[[ INFORMATION PROVIDED open ]]

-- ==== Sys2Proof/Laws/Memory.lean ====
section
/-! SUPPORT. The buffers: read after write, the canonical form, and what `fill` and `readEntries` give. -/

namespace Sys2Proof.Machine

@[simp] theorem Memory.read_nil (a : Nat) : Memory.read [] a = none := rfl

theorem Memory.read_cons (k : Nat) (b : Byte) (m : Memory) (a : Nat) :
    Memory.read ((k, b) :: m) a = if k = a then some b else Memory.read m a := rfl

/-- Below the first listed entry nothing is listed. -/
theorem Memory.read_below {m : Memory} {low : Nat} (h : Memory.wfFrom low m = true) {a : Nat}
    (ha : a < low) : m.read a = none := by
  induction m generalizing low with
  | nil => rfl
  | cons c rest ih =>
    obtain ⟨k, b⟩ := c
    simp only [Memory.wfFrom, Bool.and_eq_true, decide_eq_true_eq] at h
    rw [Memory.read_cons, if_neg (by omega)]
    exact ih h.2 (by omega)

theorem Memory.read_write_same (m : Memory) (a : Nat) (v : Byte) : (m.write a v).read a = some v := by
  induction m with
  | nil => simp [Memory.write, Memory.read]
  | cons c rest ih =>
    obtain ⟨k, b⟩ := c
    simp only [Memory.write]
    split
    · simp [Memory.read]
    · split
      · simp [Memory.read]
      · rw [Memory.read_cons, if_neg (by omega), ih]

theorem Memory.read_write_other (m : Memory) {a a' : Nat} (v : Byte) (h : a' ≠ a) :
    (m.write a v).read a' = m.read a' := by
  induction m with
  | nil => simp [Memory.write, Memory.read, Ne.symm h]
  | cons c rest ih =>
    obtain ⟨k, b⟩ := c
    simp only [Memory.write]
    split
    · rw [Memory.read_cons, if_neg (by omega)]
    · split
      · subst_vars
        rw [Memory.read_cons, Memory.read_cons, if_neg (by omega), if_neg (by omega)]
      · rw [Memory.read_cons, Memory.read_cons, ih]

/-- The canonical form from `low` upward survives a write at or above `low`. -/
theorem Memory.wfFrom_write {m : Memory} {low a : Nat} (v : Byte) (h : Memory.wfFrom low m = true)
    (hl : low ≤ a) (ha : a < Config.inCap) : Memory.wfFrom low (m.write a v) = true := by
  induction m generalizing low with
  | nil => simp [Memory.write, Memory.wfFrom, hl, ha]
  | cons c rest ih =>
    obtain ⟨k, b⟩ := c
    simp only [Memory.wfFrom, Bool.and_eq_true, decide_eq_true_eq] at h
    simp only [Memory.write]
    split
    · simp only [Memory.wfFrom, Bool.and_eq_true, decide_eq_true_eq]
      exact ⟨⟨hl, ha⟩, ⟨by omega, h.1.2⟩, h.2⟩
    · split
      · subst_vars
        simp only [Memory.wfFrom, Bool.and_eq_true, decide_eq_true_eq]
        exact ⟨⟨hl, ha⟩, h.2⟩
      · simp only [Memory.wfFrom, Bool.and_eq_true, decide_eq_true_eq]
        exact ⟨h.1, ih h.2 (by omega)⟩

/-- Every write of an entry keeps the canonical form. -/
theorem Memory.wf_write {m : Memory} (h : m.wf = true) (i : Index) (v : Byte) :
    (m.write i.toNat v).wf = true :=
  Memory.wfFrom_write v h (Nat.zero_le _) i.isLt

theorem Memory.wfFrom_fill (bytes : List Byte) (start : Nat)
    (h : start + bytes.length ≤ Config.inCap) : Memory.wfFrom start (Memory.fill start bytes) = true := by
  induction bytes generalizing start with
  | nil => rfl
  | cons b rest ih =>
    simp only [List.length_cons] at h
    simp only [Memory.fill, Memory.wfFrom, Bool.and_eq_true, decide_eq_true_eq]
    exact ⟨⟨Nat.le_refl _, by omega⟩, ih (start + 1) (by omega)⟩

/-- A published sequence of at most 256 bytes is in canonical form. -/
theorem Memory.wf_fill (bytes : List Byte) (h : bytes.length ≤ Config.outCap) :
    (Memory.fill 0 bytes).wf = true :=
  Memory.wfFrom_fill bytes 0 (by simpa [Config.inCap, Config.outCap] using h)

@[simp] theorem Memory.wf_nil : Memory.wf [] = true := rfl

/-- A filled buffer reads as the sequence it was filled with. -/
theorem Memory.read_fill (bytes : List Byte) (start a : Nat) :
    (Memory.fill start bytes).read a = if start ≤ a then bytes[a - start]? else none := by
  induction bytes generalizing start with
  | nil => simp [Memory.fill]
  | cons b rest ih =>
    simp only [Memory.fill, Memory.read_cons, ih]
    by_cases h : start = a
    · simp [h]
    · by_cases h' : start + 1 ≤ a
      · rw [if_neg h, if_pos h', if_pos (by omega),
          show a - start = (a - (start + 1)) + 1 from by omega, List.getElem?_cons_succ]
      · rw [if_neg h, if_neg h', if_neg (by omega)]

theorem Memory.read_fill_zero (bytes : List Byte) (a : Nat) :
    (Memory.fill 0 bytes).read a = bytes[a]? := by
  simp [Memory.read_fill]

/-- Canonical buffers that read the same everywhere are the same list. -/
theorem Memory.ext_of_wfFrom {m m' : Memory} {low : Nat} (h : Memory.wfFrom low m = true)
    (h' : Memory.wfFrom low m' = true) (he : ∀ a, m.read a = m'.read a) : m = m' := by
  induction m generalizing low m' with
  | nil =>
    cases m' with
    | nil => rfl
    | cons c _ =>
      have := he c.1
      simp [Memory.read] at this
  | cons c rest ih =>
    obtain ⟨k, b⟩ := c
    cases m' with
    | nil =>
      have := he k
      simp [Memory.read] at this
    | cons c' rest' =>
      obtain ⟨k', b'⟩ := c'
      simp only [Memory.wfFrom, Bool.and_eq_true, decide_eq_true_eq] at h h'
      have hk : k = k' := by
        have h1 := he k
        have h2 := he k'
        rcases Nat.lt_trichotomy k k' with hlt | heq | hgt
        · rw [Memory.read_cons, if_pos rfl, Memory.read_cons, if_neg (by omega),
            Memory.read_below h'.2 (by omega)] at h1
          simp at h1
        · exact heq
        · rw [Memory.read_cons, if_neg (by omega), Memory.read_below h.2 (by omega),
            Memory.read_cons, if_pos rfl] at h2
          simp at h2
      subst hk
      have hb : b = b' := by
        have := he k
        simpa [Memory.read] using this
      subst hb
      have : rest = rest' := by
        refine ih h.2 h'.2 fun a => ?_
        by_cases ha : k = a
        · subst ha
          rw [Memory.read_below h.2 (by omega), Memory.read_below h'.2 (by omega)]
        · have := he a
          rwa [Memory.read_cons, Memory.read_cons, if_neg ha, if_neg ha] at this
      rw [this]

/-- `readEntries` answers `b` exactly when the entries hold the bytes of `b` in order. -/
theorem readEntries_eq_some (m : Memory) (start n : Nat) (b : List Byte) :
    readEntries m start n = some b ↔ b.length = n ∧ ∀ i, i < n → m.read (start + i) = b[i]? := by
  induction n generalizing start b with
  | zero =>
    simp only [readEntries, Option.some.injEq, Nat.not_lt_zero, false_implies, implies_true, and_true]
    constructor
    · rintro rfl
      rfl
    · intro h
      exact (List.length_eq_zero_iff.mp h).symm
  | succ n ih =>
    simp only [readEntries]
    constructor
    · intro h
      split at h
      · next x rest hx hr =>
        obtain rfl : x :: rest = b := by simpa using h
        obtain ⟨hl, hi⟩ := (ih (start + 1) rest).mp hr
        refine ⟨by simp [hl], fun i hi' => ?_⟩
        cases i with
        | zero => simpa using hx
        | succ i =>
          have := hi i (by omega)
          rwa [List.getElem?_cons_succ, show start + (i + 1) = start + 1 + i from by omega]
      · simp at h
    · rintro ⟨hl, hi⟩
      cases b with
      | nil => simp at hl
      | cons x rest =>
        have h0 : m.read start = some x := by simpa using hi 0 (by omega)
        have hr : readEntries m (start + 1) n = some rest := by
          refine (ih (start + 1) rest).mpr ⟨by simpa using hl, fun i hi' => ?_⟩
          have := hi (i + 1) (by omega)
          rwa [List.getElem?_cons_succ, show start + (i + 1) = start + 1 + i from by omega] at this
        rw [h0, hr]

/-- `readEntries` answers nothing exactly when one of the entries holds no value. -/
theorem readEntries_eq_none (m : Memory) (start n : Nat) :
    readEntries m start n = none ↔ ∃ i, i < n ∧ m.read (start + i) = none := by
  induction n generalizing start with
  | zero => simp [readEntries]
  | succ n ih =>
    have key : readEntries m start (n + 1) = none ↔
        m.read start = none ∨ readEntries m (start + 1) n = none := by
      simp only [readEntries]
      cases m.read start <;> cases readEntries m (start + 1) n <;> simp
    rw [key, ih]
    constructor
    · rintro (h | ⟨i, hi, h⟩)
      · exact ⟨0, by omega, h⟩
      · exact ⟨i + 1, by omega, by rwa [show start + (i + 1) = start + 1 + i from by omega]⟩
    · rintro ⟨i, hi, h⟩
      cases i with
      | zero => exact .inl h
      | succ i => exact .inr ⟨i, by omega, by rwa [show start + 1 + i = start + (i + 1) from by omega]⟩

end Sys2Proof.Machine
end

[[ INFORMATION PROVIDED closed ]]

WHAT IS REQUIRED: In the lines above, locate the string "getElem". Copy every line where it occurs.

REPLY:
          show a - start = (a - (start + 1)) + 1 from by omega, List.getElem?_cons_succ]
          rwa [List.getElem?_cons_succ, show start + (i + 1) = start + 1 + i from by omega]
          rwa [List.getElem?_cons_succ, show start + (i + 1) = start + 1 + i from by omega] at this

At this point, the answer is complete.